So, if you want to convince others of something, leave behind excessive self-confidence and an aggressive style of proving that you are right. Without doing this, you can again only complain that you “spoke the point”, but again “no one heard” you.

Psychology of influence: how to lie without your interlocutor noticing

The persuasiveness of speech does not make a lie look good if there is a lot of it. It is better to focus on the truth and omit unpleasant details. But sometimes it is necessary. To lie effectively, you need to believe your own lie, become part of it.
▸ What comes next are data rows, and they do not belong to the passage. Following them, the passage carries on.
-- ==== Sys2Proof/Machine/Operands.lean ====
section
/-! DEFINITION. The formats of section 10.8: the fields of request bodies and entries as they are read from their bytes,
the entries as READ_ENTRY shows them, the codes, the check of R174 and the response frame of R173. -/

namespace Sys2Proof.Machine

/-! ### Reading fields (section 10.8, R189) -/

/-- The byte at an offset. -/
def byteAt (bs : List Byte) (i : Nat) : Byte := bs.getD i 0

/-- The unsigned one-byte field at an offset. -/
def natAt (bs : List Byte) (i : Nat) : Nat := (byteAt bs i).toNat

/-- The unsigned two-byte field at an offset, most significant byte first. -/
def wordAt (bs : List Byte) (i : Nat) : Nat := natAt bs i * 256 + natAt bs (i + 1)

/-- The signed two-byte field at an offset, in two's complement. -/
def intAt (bs : List Byte) (i : Nat) : Int :=
  if wordAt bs i < 32768 then wordAt bs i else (wordAt bs i : Int) - 65536

/-- The three-byte event mask at an offset; bit 0 is the lowest bit of the third byte (R189). -/
def maskAt (bs : List Byte) (i : Nat) : EventMask :=
  BitVec.ofNat 24 (natAt bs i * 65536 + natAt bs (i + 1) * 256 + natAt bs (i + 2))

/-- The three two-byte coordinates at an offset. -/
def pointAt (bs : List Byte) (i : Nat) : Point :=
  ⟨BitVec.ofNat 16 (wordAt bs i), BitVec.ofNat 16 (wordAt bs (i + 2)), BitVec.ofNat 16 (wordAt bs (i + 4))⟩

/-- A number from 1 to `n` that names a thing: a channel, a zone, a group, a socket, an arrangement, a profile. -/
def numbered (n : Nat) (v : Nat) : Option (Fin n) :=
  if h : 1 ≤ v ∧ v ≤ n then some ⟨v - 1, by omega⟩ else none

/-- A table index, from 0 (R183, R184). -/
def indexed (n : Nat) (v : Nat) : Option (Fin n) := if h : v < n then some ⟨v, h⟩ else none

/-- A number from 1 to `n`, or 0 for no such thing; no value is outside that (R189: station, group). -/
def numberedOrNone (n : Nat) (v : Nat) : Option (Option (Fin n)) :=
  if v = 0 then some none else (numbered n v).map some

/-- A yes or no field (R189). -/
def yesNo (v : Nat) : Option Bool := if v = 0 then some false else if v = 1 then some true else none

/-- A gate mode code. -/
def gateModeOf (v : Nat) : Option GateMode :=
  if v = 0 then some .auto else if v = 1 then some .forceOpen else if v = 2 then some .forceClosed else none

/-- A line mode code (R193). -/
def lineModeOf (v : Nat) : Option LineMode := if v = 0 then some .level else if v = 1 then some .pulse else none

/-- A mask has none of bits 19 to 23 (R189). -/
def maskValid (m : EventMask) : Bool := m &&& ~~~EventMask.kinds == 0

/-- A value brought to the nearer limit of its range (R182). -/
def clampNat (lo hi v : Nat) : Nat := max lo (min hi v)

/-- The name of a STATION entry: the 8 bytes from offset 6. -/
def nameAt (bs : List Byte) (i : Nat) : Table 8 Byte := .ofFn fun k => byteAt bs (i + k.val)

/-- Every character of a name is of code 32 to 126 (R1). -/
def nameValid (name : Table 8 Byte) : Bool := name.cells.all fun b => 32 ≤ b.toNat && b.toNat ≤ 126

/-- The STATION record an entry carries (section 10.8). -/
def stationOf (e : List Byte) : StationRec := ⟨pointAt e 0, nameAt e 6⟩

/-- The ZONE record an entry carries, its clamped fields at their limits (R5), given the profile it names. -/
def zoneOf (e : List Byte) (profile : Profile) : ZoneRec where
  speaker := pointAt e 0
  listening := pointAt e 6
  precedence := min 1440 (wordAt e 12)
  nearRadius := min 10000 (wordAt e 14)
  guardRadius := min 5000 (wordAt e 16)
  trim := min 60 (natAt e 18)
  profile := profile
  member := (byteAt e 20).getLsbD 0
  1. Watch your gestures. Stand in an open position, look your interlocutor straight in the eyes. Better practice in front of a mirror. Remember - you are not lying.
  2. Think through everything down to the last detail.
  3. Deny everything. Reinforced concrete evidence does not work against you. You're telling the truth, haven't you forgotten?
  4. Don't make excuses.
  5. Don't apologize or humiliate yourself.
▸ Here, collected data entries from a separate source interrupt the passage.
-- ==== Sys2Proof/Machine/Audio.lean ====
section
/-! DEFINITION. The audio links: INPUT_SAMPLE (R9, R82, R147) and OUTPUT_SAMPLE (R65, R67, R77, R78, R147), with the
passing of time, which the part measures on the sample clock (R159). -/

namespace Sys2Proof.Machine

/-! ### Input -/

/-- The square of a sample (R82). -/
def squareOf (v : Sample) : Nat := v.toInt.natAbs ^ 2

/-- A sample taken by a level detector (R82): the block's 480th sample completes it. -/
def Detector.take (v : Sample) (d : Detector) : Detector :=
  if d.count + 1 < Config.blockSamples then { d with sum := d.sum + squareOf v, count := d.count + 1 }
  else ⟨0, 0, some (d.sum + squareOf v)⟩

/-- The slot of a channel on the input link. -/
def slotOf (n : Channel) : Fin 17 := ⟨n.val, by omega⟩

/-- Every channel's sample written into its window (R9). -/
def DelayMemory.storeAll (c : Settings) (slots : Table 17 Sample) (m : DelayMemory) : DelayMemory :=
  (List.finRange 16).foldl (fun m n => m.store (c.channels.get n) n (slots.get (slotOf n))) m

/-- INPUT_SAMPLE (R9, R82, R83, R147): the 17 slots of the input link. Each channel's sample is written into its window; the
detectors take it, but not in standby; slot 17 is the announcement channel's. -/
def execInputSample (slots : Table 17 Sample) (s : State) : Host.Outcome State Fault Refusal :=
  occur (fun s =>
    { s with
      delay := s.delay.storeAll s.settings slots
      gates := if s.standby then s.gates
        else s.gates.map fun n g => { g with detector := g.detector.take (slots.get (slotOf n)) }
      announcement := slots.get 16 }) s

/-! ### Output -/

/-- What one tap adds to a zone's sum, in gain units (R77). -/
def State.tapTerm (s : State) (n : Channel) (tap : Nat × Rat) : Int :=
  (s.delay.tap (s.settings.channels.get n) n tap.1).toInt * (gainUnits tap.2 : Int)

/-- What a channel's crosspoint adds to a zone's sum (R77). -/
def State.crosspointTerm (s : State) (j : Zone) (n : Channel) : Int :=
  ((((s.crosspoints.get n).get j).taps).map (s.tapTerm n)).sum

/-- The exact sum of a zone, in gain units (R77). -/
def State.zoneSum (s : State) (j : Zone) : Int := ((List.finRange 16).map (s.crosspointTerm j)).sum

/-- A zone's sum lies outside the range of a 24-bit sample (R78). -/
def State.zoneClips (s : State) (j : Zone) : Bool := limitSample (roundSum (s.zoneSum j)) != roundSum (s.zoneSum j)

/-- The feed of a zone (R147). -/
def State.feedOf (s : State) (j : Zone) : Sample :=
  if (s.zones.get j).taken then
    BitVec.ofInt 24 (roundSum (s.announcement.toInt * (gainUnits s.settings.system.overrideAttenuation : Int)))
  else BitVec.ofInt 24 (limitSample (roundSum (s.zoneSum j)))

/-- The feeds of one output sample sent, and ZONE_CLIPPED posted where a zone's sum is limited (R77, R78, R147). -/
def State.sendFeeds (s : State) : State :=
  let sent := { s with feeds := .ofFn s.feedOf }
  if (List.finRange 24).any s.zoneClips then sent.post .zoneClipped else sent

/-- Every crosspoint acted on, given its zone's fade length. -/
def State.onCrosspoints (f : Nat → Crosspoint → Crosspoint) (s : State) : State :=
  { s with crosspoints := s.crosspoints.map fun _ row => row.map fun j x => f (s.settings.fadeLength j) x }

/-! ### Time -/

/-- One sample of a time that is running down; a time that has run out stays at 0 until its event is taken. -/
def countDown (t : Option Nat) : Option Nat := t.map fun k => k - 1

/-- One sample of a debounce: one that runs out at the debounced level ends with no effect (R129, R149, R197). -/
def debounceDown (raw debounced : Bool) (t : Option Nat) : Option Nat :=
  match t with
  | none => none
  | some 0 => if raw = debounced then none else some 0
  | some (k + 1) => if k = 0 ∧ raw = debounced then none else some k

/-- One sample of a socket's times (R129, R130, R132). -/
def Socket.tick (x : Socket) : Socket :=
  { x with
    phase := match x.phase with
      | .sensing k => .sensing (k - 1)
      | .ramping k => .ramping (k - 1)
      | ph => ph
    debounce := debounceDown x.raw x.presence x.debounce }

/-- One sample of a handler's inter-byte timer (R176). -/
def Handler.tick : Handler → Handler
  | .receiving part k => .receiving part (k - 1)
  | h => h

/-- One sample of the clock monitor's times (R159, R161): the gap and the run come nearer, and the edges grow older. -/
def Clock.tick (c : Clock) : Clock :=
  { c with gap := countDown c.gap, run := countDown c.run, edges := c.edges.map fun e => { e with age := e.age + 1 } }

/-- One sample of every time that the part measures on the sample clock. -/
def State.tick (s : State) : State :=
  { s with
    sockets := s.sockets.map fun _ x => x.tick
    override := { s.override with debounce := debounceDown s.override.raw s.override.debounced s.override.debounce }
    contacts := s.contacts.map fun _ c => { c with debounce := debounceDown c.raw c.debounced c.debounce }
    clock := s.clock.tick
    ports := s.ports.map fun _ h => h.tick
    events := s.events.map fun _ e => { e with pulse := countDown e.pulse } }

/-- OUTPUT_SAMPLE (R65, R67, R77, R78, R147): fades that have ended are ended, every fade moves one sample, the feeds are
formed and sent, and one sample of time passes (log 6, log 7). -/
def execOutputSample (s : State) : Host.Outcome State Fault Refusal :=
  occur (fun s =>
    (((s.onCrosspoints fun len x => x.endFade len).onCrosspoints fun _ x => x.advance).sendFeeds).tick) s

end Sys2Proof.Machine
end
Have you been refused? Was your lie considered too far-fetched? They turned around and left. The interlocutor is waiting for the moment until you start begging him: then he will take a dominant position. If you leave abruptly without getting into verbal confrontations, your chances of winning will increase.

Mistakes of uncertainty

Alena considers herself an insecure person. She is invisible in the company of friends and in the team. Her family does not listen to her opinion. She almost never expresses her point of view, preferring silent agreement. Some acquaintances consider her a person with no opinion of her own. This allows others to manipulate Alena: she does some of the work for her colleagues, “carries” the whole house on herself, believing that her needs are less important than the needs of her husband and children. But more and more often Alena feels an internal protest and feels the desire to show that she also has her own opinion...

When do we need to be able to persuade? In what situations can we use the ability to persuade?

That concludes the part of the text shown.